We'll use Keras's object-oriented Dense layer to create our variables. In this case, we'll create a Dense layer with a single weight and bias.

(Note: We're using the implementation of Dense found in tf.layers.Dense though the documentation link is for tf.contrib.keras.layers.Dense. When TensorFlow 1.4 is released, the documentation will also be in tf.layers.Dense)

In [4]:
# Create TensorFlow Variables using Keras's Dense layer.

wb = tf.layers.Dense(units=1, use_bias=True)
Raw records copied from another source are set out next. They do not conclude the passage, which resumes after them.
/-- A feeder's element states at power-on (R86). -/
def Feeder.powerOn : Feeder where
  serviceOut := false
  ocCount := 0
  ocTripped := false
  rr := .idle
  i0 := 0
  rise := 0
  endCount := 0
  resetCount := 0
  closeBlock := 0
  history := Vector.replicate 5 Output.none
  theta := 0
  sum := 0
  thTripped := false
  thAlarm := false
  permit := true
  uvTimer := 0
  uvPicked := false
  intertrip := false

/-- The SU at power-on (R111). -/
def Su.powerOn : Su where
  a := ⟨.empty, 0, Vector.replicate 870 0⟩
  b := ⟨.empty, 0, Vector.replicate 870 0⟩
  inUse := Option.none
  reason := .powerOn
  scrubTimer := 0
  scrubFailed := false
  verify := Option.none
  holds := Vector.replicate 6 ⟨false, 0⟩

/-- A drive channel at power-on (R114). -/
def Drive.powerOn : Drive := ⟨.off, 0, 0, 0, 0, 0, 0, 0, 0, false⟩

/-- No latch set. -/
def Latches.none : Latches := ⟨false, false, false, false⟩

/-- A breaker record at power-on (R119); fitted as the fallback drive records give (R113). -/
def Breaker.powerOn (p : Straps) (b : Nat) : Breaker where
  position := .unknown
  op := .none
  count := 0
  tbf := 20
  lastTime := 0
  latches := Latches.none
  tripTaken := false
  moved := false
  wasFitted := decide (b < feederCount p ∨ b = 6)

/-- The BDU at power-on (R114, R119, R133). -/
def Bdu.powerOn (p : Straps) : Bdu where
  drives := Vector.replicate 20 Drive.powerOn
  breakers := Vector.ofFn fun b => Breaker.powerOn p b.val

/-- A sequence record at power-on (R137). -/
def Seq.powerOn : Seq where
  state := .idle
  phase := .none
  attempts := 0
  timer := 0
  precheck := 0
  sumU := 0
  sumI := 0
  samples := 0
  lastR := 0
  reason := .none
  wait := .none
  live := 0

/-- The RCU at power-on (R163, R180). -/
def Rcu.powerOn : Rcu where
  sync := ⟨false, 0, 20000, Vector.replicate 4 20000, 0, 0, 0, Option.none⟩
  state := .blocked
  alpha := 0
  calcAlpha := 0
  integ := 0
  uset := 0
  uref := 0
  vd := 0
  blockTimer := 0
  cause := 0
  pendingThy := Option.none
  point := 0
  pulses := Vector.replicate 12 0
  ovl := ⟨0, false, false⟩
  ovp := ⟨0, false, false⟩
  chopper := ⟨false, 0, false, 0⟩

/-- The recorder programme at power-on (R188). -/
def Programme.powerOn : Programme := #v[13, 1, 3, 5, 7, 9, 11, 14, 1, 25]

/-- A buffer at power-on that holds no record (R189). -/
def RecBuffer.blank : RecBuffer where
  state := .free
  programme := Vector.replicate 10 0
  ring := Vector.replicate 2048 ⟨Vector.replicate 8 0, 0⟩
  write := 0
  written := 0
  decim := 0
  pre := 0
  post := 0
  source := .none
  time := Clock.zero
  number := 0

/-- The ERU at power-on (R187, R188, R189, R192): the START record of the first frame is still to be appended. -/
def Eru.powerOn : Eru where
  queue := []
  next := 0
  overflow := false
  discarded := false
  startDue := [⟨.device, 0, .start, 1, some 0⟩]
  programme := Programme.powerOn
  buffers := #v[{ RecBuffer.blank with state := .capture, programme := Programme.powerOn }, RecBuffer.blank]
  stopped := false
  heldCount := 0

/-- The CB at power-on (R197). -/
def Cb.powerOn : Cb where
  programme := Vector.replicate 144 0
  counters := Vector.replicate 16 ⟨0, 0, false, false, 0, false⟩
  frozen := false
  duty := Vector.replicate 7 0

/-- The device right after power-on with its straps at these levels (R102). -/
def State.powerOn (p : Straps) : State where
  straps := p
  timer := 0
  stamp := 0
  prevStamp := 0
  fresh := true
  free := 0
  sbi := Sbi.powerOn p
  scu := Scu.powerOn
  mu := Vector.replicate 32 Channel.powerOn
  fpu := ⟨Vector.replicate 6 Feeder.powerOn, 0⟩
  su := Su.powerOn
  bdu := Bdu.powerOn p
  rcl := Vector.replicate 6 Seq.powerOn
  rcu := Rcu.powerOn
  eru := Eru.powerOn
  cb := Cb.powerOn
  wires := Wires.none
  pending := []

/-- The straps of the reset state: every pin low, that is FOLLOWER, tag 0, four feeders, fallback row 0 (log 5). -/
def strapsLow : Straps := ⟨.follower, 0, 0, 0⟩

/-- The device right after reset: power-on with every strap pin low (R102; the strap levels are log 5). -/
def State.reset : State := State.powerOn strapsLow

end Sys2Proof.Machine
end

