-- ==== Sys2Proof/Machine/Owners.lean ====
section
/-! DEFINITION. What the owner of a telegram answers from the state at the start of its frame (R31), what it does in
that frame, and what takes effect from the next frame. -/

namespace Sys2Proof.Machine

/-! ## Query data (R23, R44, R60, R88, R134, R158, R182, R195, R205) -/

/-- The code of a sync state (R44). -/
def SyncState.code : SyncState → Nat
  | .search => 0 | .locking => 1 | .run => 2 | .holdover => 3 | .lost => 4

/-- The code of a group state (R44). -/
def GroupState.code : GroupState → Nat
  | .empty => 0 | .edited => 1 | .verifying => 2 | .active => 3 | .standby => 4

/-- The six words of an indication word (R44). -/
def Indication.words (d : Indication) : List Word := [d.agreed, flagWord (!d.valid)] ++ clockWords d.changed

/-- The master status, held or driven (R44). -/
def masterStatus (s : State) : Nat :=
  match s.straps.role with
  | .follower => (if s.sbi.heldTimeSet then 1 else 0) + (if s.sbi.heldFallback then 2 else 0)
  | .master => (if s.scu.timeSet then 1 else 0) + (if s.inFallback then 2 else 0)

/-- The active group (R44). -/
def activeGroup (s : State) : Nat :=
  match s.su.inUse with
  | some u => groupNumber u.group
  | none => 0

/-- The role code (R44). -/
def roleCode : Role → Nat
  | .follower => 0
  | .master => 1

/-- The STATUS data: 131 words (R44). -/
def statusWords (s : State) : List Word :=
  [word1 (roleCode s.straps.role), s.straps.addr.setWidth 16, word1 s.sbi.sync.code, word1 s.sbi.missing]
    ++ word2 s.sbi.blind ++ [word1 s.sbi.position, word1 (masterStatus s)] ++ clockWords s.scu.clock
    ++ [flagWord s.scu.timeSet, word1 s.su.a.state.code, word1 s.su.b.state.code, word1 (activeGroup s),
        flagWord s.inFallback, word1 s.eru.queue.length, flagWord s.eru.overflow]
    ++ s.sbi.commands.toList ++ s.sbi.words.toList.flatMap Indication.words

/-- The code of a quality (R44, R60). -/
def Quality.code : Quality → Nat
  | .valid => 0 | .held => 1 | .saturated => 2 | .invalid => 3

/-- The MEASUREMENTS data (R44, R60). -/
def measurementWords (s : State) : List Word :=
  s.mu.toList.flatMap fun ch => word2 ch.out.value ++ [word1 ch.out.quality.code]

/-- The code of an RR state (R88). -/
def RrState.code : RrState → Nat
  | .idle => 0 | .rising => 1 | .tripped => 2

/-- The FPU's words of the FEEDER data (R88). Where the query is answered in the first frame of fallback operation
after a scrub failure, the rate is 0 when that change gives the feeder another current channel number, since the
history is set INVALID already (R84, R85), and intertrip-in present is still that of the frame before, since R66 forms
it later in the frame (log 55, DESIGN CHOICE). -/
def feederWords (s : State) (k : Fin 6) : List Word :=
  let f := s.feeder k
  [flagWord (s.inService k), flagWord f.serviceOut, word1 f.ocCount, flagWord f.ocTripped, word1 f.rr.code]
    ++ word2 f.i0 ++ [word1 f.rise, word1 f.endCount, word1 f.resetCount, word1 f.closeBlock]
    ++ word2 ((rateOf f.history).getD 0) ++ word2 f.theta
    ++ [flagWord f.thAlarm, flagWord f.thTripped, flagWord f.permit, word1 f.uvTimer, flagWord f.uvPicked,
        flagWord f.intertrip]

/-- The code of a sequence state (R158). -/
def SeqState.code : SeqState → Nat
  | .idle => 0 | .deadTime => 1 | .precheck => 2 | .lineTest => 3 | .closing => 4 | .reclaim => 5 | .lockout => 6

/-- The code of a phase (R158). -/
def Phase.code : Phase → Nat
  | .none => 0 | .request => 1 | .starting => 2 | .settle => 3 | .sum => 4 | .closeWait => 5 | .closeEnergised => 6

/-- The RCL's words of the FEEDER data (R158). -/
def seqWords (s : State) (k : Fin 6) : List Word :=
  let q := s.seq k
  [word1 q.state.code, word1 q.phase.code, word1 q.attempts] ++ word2 q.timer ++ word2 q.precheck ++ word2 q.sumU
    ++ word2 q.sumI ++ [word1 q.samples] ++ word2 q.lastR
    ++ [word1 q.reason.code, word1 q.wait.code, word1 q.live, flagWord (s.counterBlocks k)]

/-- The code of a position (R134). -/
def Position.code : Position → Nat
  | .opn => 0 | .closed => 1 | .travel => 2 | .discrepant => 3 | .unknown => 4

/-- The code of an operation (R134). -/
def Operation.code : Operation → Nat
  | .none => 0 | .tripping => 1 | .closing => 2

/-- The code of a drive channel state (R134). -/
def DriveState.code : DriveState → Nat
  | .off => 0 | .peak => 1 | .hold => 2 | .quench => 3 | .check => 4

/-- The five words of a drive channel (R134). -/
def driveWords (s : State) (c : Fin 20) : List Word :=
  let d := s.drive c
  [word1 d.state.code, flagWord (s.driveRec c).enabled, word1 d.ramp] ++ word2 d.cool

/-- The BREAKER data (R134). -/
def breakerWords (s : State) (b : Fin 7) : List Word :=
  let r := s.breaker b
  [word1 r.position.code, flagWord (s.isFitted b), word1 r.op.code, word1 r.count, word1 r.lastTime,
    word1 r.latches.code] ++ driveWords s (tripChannel b) ++ driveWords s (closeChannel b)
    ++ (match feederOf b with
      | some k => driveWords s (testChannel k)
      | none => [0, 0, 0, 0, 0])

/-- The code of an RCU state (R182). -/
def RcuState.code : RcuState → Nat
  | .blocked => 0 | .softStart => 1 | .regulating => 2 | .phaseBack => 3 | .fixed => 4

/-- The flags of an overload or overvoltage record (R182). -/
def Over.flags (o : Over) : Nat := (if o.pickup then 1 else 0) + (if o.raised then 2 else 0)

/-- The next thyristor, or 12 (R182). -/
def nextThyristor (u : Rcu) : Nat :=
  match u.pendingThy with
  | some n => n.val
  | none => 12

/-- The RECTIFIER data (R182). A negative U_ref, which R169 does not exclude, reads as its low 16 bits in two's
complement (log 52, DESIGN CHOICE). -/
def rectifierWords (s : State) : List Word :=
  let u := s.rcu
  [word1 u.state.code, word1 u.cause, flagWord u.sync.valid, word1 u.sync.period, word1 s.phaseCounter,
    word1 u.sync.acq, word1 u.sync.missed, word1 u.alpha, word1 u.calcAlpha, word1 u.uset, BitVec.ofInt 16 u.uref]
    ++ word2 s.uBus ++ word2 s.iRect ++ word2 u.integ
    ++ [word1 u.vd, word1 u.blockTimer, word1 (nextThyristor u), flagWord u.chopper.gate, flagWord u.chopper.inhibited]
    ++ word3 u.chopper.energy
    ++ [word1 u.ovl.count, word1 u.ovl.flags, word1 u.ovp.count, word1 u.ovp.flags]

/-- The five words of a counter (R205). -/
def Counter.words (c : Counter) : List Word :=
  word3 c.value ++ [word1 c.sub,
    word1 ((if c.overflow then 1 else 0) + (if c.block then 2 else 0) + (if c.prev then 4 else 0))]

/-- The feeders held by a reclose block, one bit each (R205). -/
def blockWord (s : State) : Word :=
  (List.finRange 6).foldl (fun w k => w ||| bitAt (s.counterBlocks k) k.val) 0

/-- The COUNTERS data (R205). -/
def counterWords (s : State) : List Word :=
  [flagWord s.cb.frozen, blockWord s] ++ s.cb.counters.toList.flatMap Counter.words

/-- The code of a buffer state (R195). -/
def BufState.code : BufState → Nat
  | .free => 0 | .capture => 1 | .post => 2 | .held => 3

/-- The code of a trigger source (R195). -/
def TrigSource.code : TrigSource → Nat
  | .none => 0 | .matrix => 1 | .command => 2 | .both => 3

/-- The twenty words of a buffer (R195). -/
def RecBuffer.infoWords (b : RecBuffer) : List Word :=
  [word1 b.state.code, word1 b.written, word1 b.pre, word1 b.post, word1 b.source.code] ++ clockWords b.time
    ++ [word1 b.number, b.programme[8], b.programme[9]] ++ b.programme.toList.take 8

/-- The RECORD INFO data (R195). -/
def recordInfoWords (s : State) : List Word :=
  flagWord s.eru.stopped :: s.eru.buffers.toList.flatMap RecBuffer.infoWords

/-- Entry n of a HELD record, the oldest first (R194). -/
def RecBuffer.entry (b : RecBuffer) (n : Nat) : RecEntry :=
  if h : (b.write + n) % 2048 < 2048 then b.ring[(b.write + n) % 2048] else b.ring[0]

/-- The ten words of a recorded entry (R46). -/
def RecEntry.words (x : RecEntry) : List Word :=
  x.vals.toList ++ [(x.status >>> 16).setWidth 16, x.status.setWidth 16]

/-- The RECORD data (R46, R194). -/
def recordWords (i : Fin 2) (b : RecBuffer) (first count : Nat) : List Word :=
  [word1 i.val, word1 first, word1 count] ++ (List.range count).flatMap fun n => (b.entry (first + n)).words

/-! ## Answers (R31) -/

/-- The result and data of a reply, and whether it is a STATUS reply that shows the queue-overflow flag set. -/
structure Answer where
  result : Result
  data : List Byte
  shows : Bool
  deriving DecidableEq, Repr

/-- A result without data. -/
def plain (r : Result) : Answer := ⟨r, [], false⟩

/-- DONE with words. -/
def withWords (ws : List Word) : Answer := ⟨.done, bytesOf ws, false⟩

/-- The first failure of a list of checks, or DONE. -/
def firstOf (checks : List (Option Result)) : Answer := plain ((checks.findSome? id).getD .done)

/-- A feeder number already checked by the SCU. -/
def feederNo (b : Byte) : Fin 6 := ⟨b.toNat % 6, Nat.mod_lt _ (by decide)⟩

/-- A breaker number already checked by the SCU. -/
def breakerNo (b : Byte) : Fin 7 := ⟨b.toNat % 7, Nat.mod_lt _ (by decide)⟩

/-- A buffer number already checked by the SCU. -/
def bufferNo (b : Byte) : Fin 2 := ⟨b.toNat % 2, Nat.mod_lt _ (by decide)⟩
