-- ==== Sys2Proof/Machine/Step.lean ====
section
/-! DEFINITION. One step: the command at the front of the queue. -/

namespace Sys2Proof.Machine

/-- One step: the front command is taken from the queue and has its effect; with no command waiting the block idles
(log 4). -/
def step (s : State) : Host.Outcome State Fault Refusal :=
  match s.pending with
  | [] => .next s
  | c :: rest => exec c { s with pending := rest }

/-- The state with the command that a word spells put at the front of its queue; unchanged where the word spells none. -/
def State.withFetchWord (s : State) (nbits w : Nat) : State :=
  match decodeTableWord nbits w with
  | some c => { s with pending := c :: s.pending }
  | none => s

end Sys2Proof.Machine
end

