-- ==== Sys2Proof/Certificates/Slice0/Obligations.lean ====
section
/-! DEFINITION. The statements for the provers. -/

open Sys2Proof Sys2Proof.Machine

/-! ## The queue, power-on, every command -/

/-- One step takes the command at the front of the queue and has its effect with the queue's rest. -/
def Obligations.StepRunsTheFrontCommand : Prop :=
  ∀ (c : Instr) (rest : List Instr) (s : State), s.pending = c :: rest → step s = exec c { s with pending := rest }

/-- Every command is answered by a next state in every state, and leaves the queue of waiting commands alone; the
straps change at POWER_ON alone (R3, R102). -/
def Obligations.EveryCommandCompletes : Prop :=
  ∀ (c : Instr) (s : State), ∃ t, exec c s = .next t ∧ t.pending = s.pending ∧
    ((∀ p, c ≠ .powerOn p) → t.straps = s.straps)

/-- POWER_ON, whatever the state before: the straps as read, the queue of waiting commands as it was, and every
register of the ten blocks at its power-on value: SBI (R3, R4, R11, R16, R18, R19, R20, R24), SCU (R37, R41), MU
(R49), FPU (R86), SU (R105, R111), BDU (R114, R119), RCL (R137), RCU (R163, R180), ERU (R187, R188, R189), CB (R197).
The values of the model's own fields, and of U_ref, V_d and the firing point, are the model's choice (log 14), and so
are the timer and the stamps, which read 0 (log 8). -/
def Obligations.PowerOnGivesEachBlockItsReset : Prop :=
  ∀ (p : Straps) (s : State), ∃ t, exec (.powerOn p) s = .next t ∧ t.straps = p ∧ t.pending = s.pending ∧
    t.timer = 0 ∧ t.stamp = 0 ∧ t.prevStamp = 0 ∧ t.fresh = true ∧ t.free = 0 ∧ t.wires = Wires.none ∧
    t.sbi =
      { sync := if p.role = .master then .run else .search
        searchCount := 0, missing := 0, blindFlag := false, blind := 0, lostRaised := false, position := 0
        heldTimeSet := false, heldFallback := false, map := Vector.ofFn fun i => defaultSlot p i.val
        checks := Vector.replicate 48 ⟨0, false⟩, words := Vector.replicate 16 ⟨0, 0, 0, 0, false, 0, ⟨0, 0, 0⟩⟩
        commands := Vector.replicate 16 0, sent := Vector.replicate 48 none, sentSync := none } ∧
    t.scu =
      { wt := false, pair := none, abortRun := 0, assembly := .empty, buffer := [], gap := 0, wv := false
        lastAck := false, lastWt := none, level := true, abortCount := 0, up := none, work := .free, job := none
        reply := none, clock := ⟨0, 0, 0⟩, clockLoad := none, timeSet := false } ∧
    t.mu = Vector.replicate 32
      { lastGood := 0, hold := 4, line := Vector.replicate 8 ⟨0, .invalid⟩, fill := 1, blank := 0
        out := ⟨0, .invalid⟩, prevOut := ⟨0, .invalid⟩ } ∧
    t.fpu.thermalCount = 0 ∧
    t.fpu.feeders = Vector.replicate 6
      { serviceOut := false, ocCount := 0, ocTripped := false, rr := .idle, i0 := 0, rise := 0, endCount := 0
        resetCount := 0, closeBlock := 0, history := Vector.replicate 5 ⟨0, .invalid⟩, theta := 0, sum := 0
        thTripped := false, thAlarm := false, permit := true, uvTimer := 0, uvPicked := false, intertrip := false } ∧
    t.su =
      { a := ⟨.empty, 0, Vector.replicate 870 0⟩, b := ⟨.empty, 0, Vector.replicate 870 0⟩, inUse := none
        reason := .powerOn, scrubTimer := 0, scrubFailed := false, verify := none
        holds := Vector.replicate 6 ⟨false, 0⟩ } ∧
    t.bdu.drives = Vector.replicate 20
      { state := .off, tPeak := 0, dHold := 0, tHold := 0, tCool := 0, timer := 0, ramp := 0, floorLow := 0, cool := 0
        pulseSeen := false } ∧
    (∀ b : Fin 7, t.breaker b =
      { position := .unknown, op := .none, count := 0, tbf := 20, lastTime := 0, latches := ⟨false, false, false, false⟩
        tripTaken := false, moved := false, wasFitted := decide (b.val < feederCount p ∨ b = 6) }) ∧
    t.rcl = Vector.replicate 6
      { state := .idle, phase := .none, attempts := 0, timer := 0, precheck := 0, sumU := 0, sumI := 0, samples := 0
        lastR := 0, reason := .none, wait := .none, live := 0 } ∧
    t.rcu =
      { sync :=
          { valid := false, ref := 0, period := 20000, intervals := #v[20000, 20000, 20000, 20000], acq := 0
            missed := 0, seqFault := 0, lastCross := none }
        state := .blocked, alpha := 0, calcAlpha := 0, integ := 0, uset := 0, uref := 0, vd := 0, blockTimer := 0
        cause := 0, pendingThy := none, point := 0, pulses := Vector.replicate 12 0, ovl := ⟨0, false, false⟩
        ovp := ⟨0, false, false⟩, chopper := ⟨false, 0, false, 0⟩ } ∧
    t.eru.queue = [] ∧ t.eru.next = 0 ∧ t.eru.overflow = false ∧ t.eru.discarded = false ∧
    t.eru.startDue = [⟨.device, 0, .start, 1, some 0⟩] ∧ t.eru.stopped = false ∧ t.eru.heldCount = 0 ∧
    t.eru.programme = #v[13, 1, 3, 5, 7, 9, 11, 14, 1, 25] ∧
    (∀ i : Fin 2, t.eru.buffers[i] =
      { state := if i = 0 then .capture else .free
        programme := if i = 0 then #v[13, 1, 3, 5, 7, 9, 11, 14, 1, 25] else Vector.replicate 10 0
        ring := Vector.replicate 2048 ⟨Vector.replicate 8 0, 0⟩, write := 0, written := 0, decim := 0, pre := 0
        post := 0, source := .none, time := ⟨0, 0, 0⟩, number := 0 }) ∧
    t.cb =
      { programme := Vector.replicate 144 0, counters := Vector.replicate 16 ⟨0, 0, false, false, 0, false⟩
        frozen := false, duty := Vector.replicate 7 0 }

/-! ## The station bus and the frame -/

/-- LOCKING_ENTRY: the third correctly spaced frame sync puts a follower in LOCKING (R4), and nothing else changes.
BUS_LOST: the tenth missing frame sync (R6, R7): through LOST to SEARCH with the blind flag set and the blind time
1, and the event; the missing count stays at 10 (log 12) and the position stands still (log 13). Nothing else changes.
BLIND_TIME_THRESHOLD (R8): when the blind time `n` of the frame (that of now, where it has already reached the
threshold) is T_blind × 10 or more, the BUS_LOST row is raised once, with the blind time (its trips release the close
channels, log 39). SLOT_CONFLICT: the third mismatch in a row of a checked slot sets the slot's flag and gives the
event with the slot and the tag received (R15, R16). Nothing else changes. INDICATION_STALE: the tenth frame without a
usable slot makes the word STALE and leaves its agreed value (R17, R18). (Each row as one command: log 1.) -/
def Obligations.BusEventsTakeEffect : Prop :=
  (∀ s : State, s.AtRest → s.straps.role = .follower → s.sbi.sync = .search → s.sbi.searchCount = 2 →
     exec .lockingEntry s = .next (s.onSbi fun b => { b with sync := .locking, searchCount := 3 })) ∧
  (∀ s : State, s.AtRest → s.Roomy → s.straps.role = .follower → s.sbi.sync = .holdover → s.sbi.missing = 9 →
     ∃ t, exec .busLost s = .next t ∧ Logged [⟨.bus, 0, .busLost, 2, none⟩]
       (s.onSbi fun b => { b with sync := .search, searchCount := 0, missing := 10, blindFlag := true, blind := 1 }) t) ∧
  (∀ (s : State) (n : Nat), s.AtRest → s.Roomy → s.sbi.blindFlag = true → s.sbi.lostRaised = false →
     tBlind s.su.inUse ≠ 0 →
     n = (if tBlind s.su.inUse * 10 ≤ s.sbi.blind then s.sbi.blind else min 2147483647 (s.sbi.blind + 1)) →
     tBlind s.su.inUse * 10 ≤ n →
     ∃ t, exec .blindTimeThreshold s = .next t ∧
       RowTaken 36 n (s.onSbi fun b => { b with lostRaised := true, blind := n }) t) ∧
  (∀ (s : State) (i : Fin 48) (tag : BitVec 4), s.AtRest → s.Roomy → s.sbi.sync = .run →
     (i.val = 46 ∨ s.sbi.map[i].kind = 1 ∨ s.sbi.map[i].kind = 2) →
     tag.toNat ≠ (if i.val = 46 then 0 else s.sbi.map[i].tag.toNat) →
     s.sbi.checks[i] = ⟨2, false⟩ →
     ∃ t, exec (.slotConflict i tag) s = .next t ∧
       Logged [⟨.bus, 0, .slotConflict, 2, some ((16 * i.val + tag.toNat : Nat) : Int)⟩]
         (s.onSbi fun b => { b with checks := b.checks.set i ⟨3, true⟩ }) t) ∧
  (∀ (s : State) (w : Fin 16), s.AtRest → s.sbi.words[w].gap = 9 →
     exec (.indicationStale w) s = .next (s.onSbi fun b =>
       { b with words := b.words.set w { b.words[w] with candCount := 0, gap := 10, valid := false } }))

/-- FRAME of a follower (R4 to R7, R9), which completes in every state. SEARCH: a missing sync sets the count of
correctly spaced syncs to 0 (log 13), one out of place to 1, one at its place adds 1, and the third enters LOCKING,
also where it is a marker (log 40). LOCKING: a missing sync gives SEARCH; a multiframe marker at its place whose slot 0
is not silent and carries number 0 enters RUN with position 0, missing count 0, blind time 0 and blind and raised flags
clear. In SEARCH and LOCKING the blind time counts while the blind flag is set, up to 2,147,483,647; the position and
the missing count stand still in every frame that does not enter RUN (logs 12 and 13). RUN and HOLDOVER: a sync at its
place keeps or restores RUN; a missing one gives HOLDOVER, and the tenth the way through LOST to SEARCH with the blind
time 1; the position advances, and a marker sets it to 0. The synchronisation of the frame that enters RUN hands over
BUS_SYNC with the blind time (R5, R7). -/
def Obligations.FrameFollowsTheSync : Prop :=
  (∀ (s : State) (inp : FrameInput) (n : Nat), s.straps.role = .follower →
    n = (if s.sbi.blindFlag then min 2147483647 (s.sbi.blind + 1) else s.sbi.blind) →
    ∃ t, exec (.frame inp) s = .next t ∧
    (s.sbi.sync = .search ∨ s.sbi.sync = .lost →
      t.sbi.position = s.sbi.position ∧ t.sbi.missing = s.sbi.missing ∧ t.sbi.blindFlag = s.sbi.blindFlag ∧
      t.sbi.blind = n ∧
      (inp.sync = .missing → t.sbi.sync = .search ∧ t.sbi.searchCount = 0) ∧
      (∀ marker, inp.sync = .elsewhere marker → t.sbi.sync = .search ∧ t.sbi.searchCount = 1) ∧
      (∀ marker, inp.sync = .atPlace marker →
        (s.sbi.searchCount + 1 ≠ 3 → t.sbi.sync = .search ∧ t.sbi.searchCount = s.sbi.searchCount + 1) ∧
        (s.sbi.searchCount + 1 = 3 → t.sbi.sync = .locking))) ∧
    (s.sbi.sync = .locking →
      ((∀ marker, inp.sync ≠ .atPlace marker) → t.sbi.sync = .search ∧ t.sbi.searchCount = 0 ∧ t.sbi.blind = n ∧
        t.sbi.position = s.sbi.position ∧ t.sbi.missing = s.sbi.missing) ∧
      (inp.sync = .atPlace true → inp.slots[0] ≠ ⟨0xFFFF, 15⟩ → inp.slots[0].data.toNat % 32 = 0 →
        t.sbi.sync = .run ∧ t.sbi.position = 0 ∧ t.sbi.missing = 0 ∧ t.sbi.blindFlag = false ∧ t.sbi.blind = 0 ∧
          t.sbi.lostRaised = false) ∧
      (∀ marker, inp.sync = .atPlace marker →
        marker = false ∨ inp.slots[0] = ⟨0xFFFF, 15⟩ ∨ inp.slots[0].data.toNat % 32 ≠ 0 →
        t.sbi.sync = .locking ∧ t.sbi.blindFlag = s.sbi.blindFlag ∧ t.sbi.blind = n ∧ t.sbi.position = s.sbi.position ∧
          t.sbi.missing = s.sbi.missing)) ∧
    (∀ marker, (s.sbi.sync = .run ∨ s.sbi.sync = .holdover) → inp.sync = .atPlace marker →
      t.sbi.sync = .run ∧ t.sbi.missing = 0 ∧
      t.sbi.position = (if marker then 0 else (s.sbi.position + 1) % 32) ∧ t.sbi.blind = s.sbi.blind) ∧
    ((∀ marker, inp.sync ≠ .atPlace marker) →
      (s.sbi.sync = .run → t.sbi.sync = .holdover ∧ t.sbi.missing = 1 ∧
        t.sbi.position = (s.sbi.position + 1) % 32) ∧
      (s.sbi.sync = .holdover → s.sbi.missing + 1 ≠ 10 → t.sbi.sync = .holdover ∧ t.sbi.missing = s.sbi.missing + 1 ∧
        t.sbi.position = (s.sbi.position + 1) % 32) ∧
      (s.sbi.sync = .holdover → s.sbi.missing + 1 = 10 → t.sbi.sync = .search ∧ t.sbi.missing = 10 ∧
        t.sbi.blindFlag = true ∧ t.sbi.blind = 1))) ∧
  (∀ (s : State) (inp : FrameInput), s.straps.role = .follower → s.sbi.sync = .locking → inp.sync = .atPlace true →
    inp.slots[0] ≠ ⟨0xFFFF, 15⟩ → inp.slots[0].data.toNat % 32 = 0 →
    (syncStep inp s).wires.events = s.wires.events ++ [(.sbi, ⟨.bus, 0, .busSync, 3, some (s.sbi.blind : Int)⟩)])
# We can access the underlying TensorFlow variables using wb.variables.
# However, the variables won't exist until the dimensions of the input
# tensors are known. Once the dimensions of the input tensors are known,
# Keras can create and initialize the variables. Until then, Keras will
# report the variables as an empty list: [].

wb.variables
Out[4]:
[]

Step 3: Define our loss function

Our loss function is the standard L2 loss (where we reduce the loss to its mean across its inputs).

In [0]:
def loss_fn(inputs, labels, wb):
  """Calculates the mean L2 loss for our linear model."""
  predictions = wb(inputs)
  return tf.reduce_mean(tf.square(predictions - labels))
In [6]:
# Test loss function (optional).

loss_fn(inputs, labels, wb)
Out[6]:
<tf.Tensor: id=40, shape=(), dtype=float32, numpy=7.3549819>
In [7]:
# At this point, the variables exist, and can now be queried:

w, b = wb.variables
print("w: " + str(w.read_value()))
print("b: " + str(b.read_value()))
w: tf.Tensor([[ 1.56891453]], shape=(1, 1), dtype=float32)
b: tf.Tensor([ 0.], shape=(1,), dtype=float32)

Step 4: Create our gradients function using implicit_value_and_gradients()

With a loss function defined, we can calculate gradients and apply them to our variables to update them.

To calculate the gradients, we wrap our loss function using the implicit_value_and_gradients() function.

implicit_value_and_gradients() returns a function that accepts the same inputs as the function passed in, and returns a tuple consisting of:

  1. the value returned by the function passed in (in this case, the loss calculated by loss_fn()), and
  2. a list of tuples consisting of:
    1. The value of the gradient (a tf.Tensor) with respect to a given variable
    2. The corresponding variable (tf.Variable)

Test it out below to get a feel for what it does. Notice how the first value of the returned tuple (the loss) is the same as the value returned in the cell above that tests our loss function.

In [0]:
# Produce our gradients function. See description above for details about
# the returned function's signature.

value_and_gradients_fn = tfe.implicit_value_and_gradients(loss_fn)
In [9]:
# Show outputs of value_and_gradients_fn.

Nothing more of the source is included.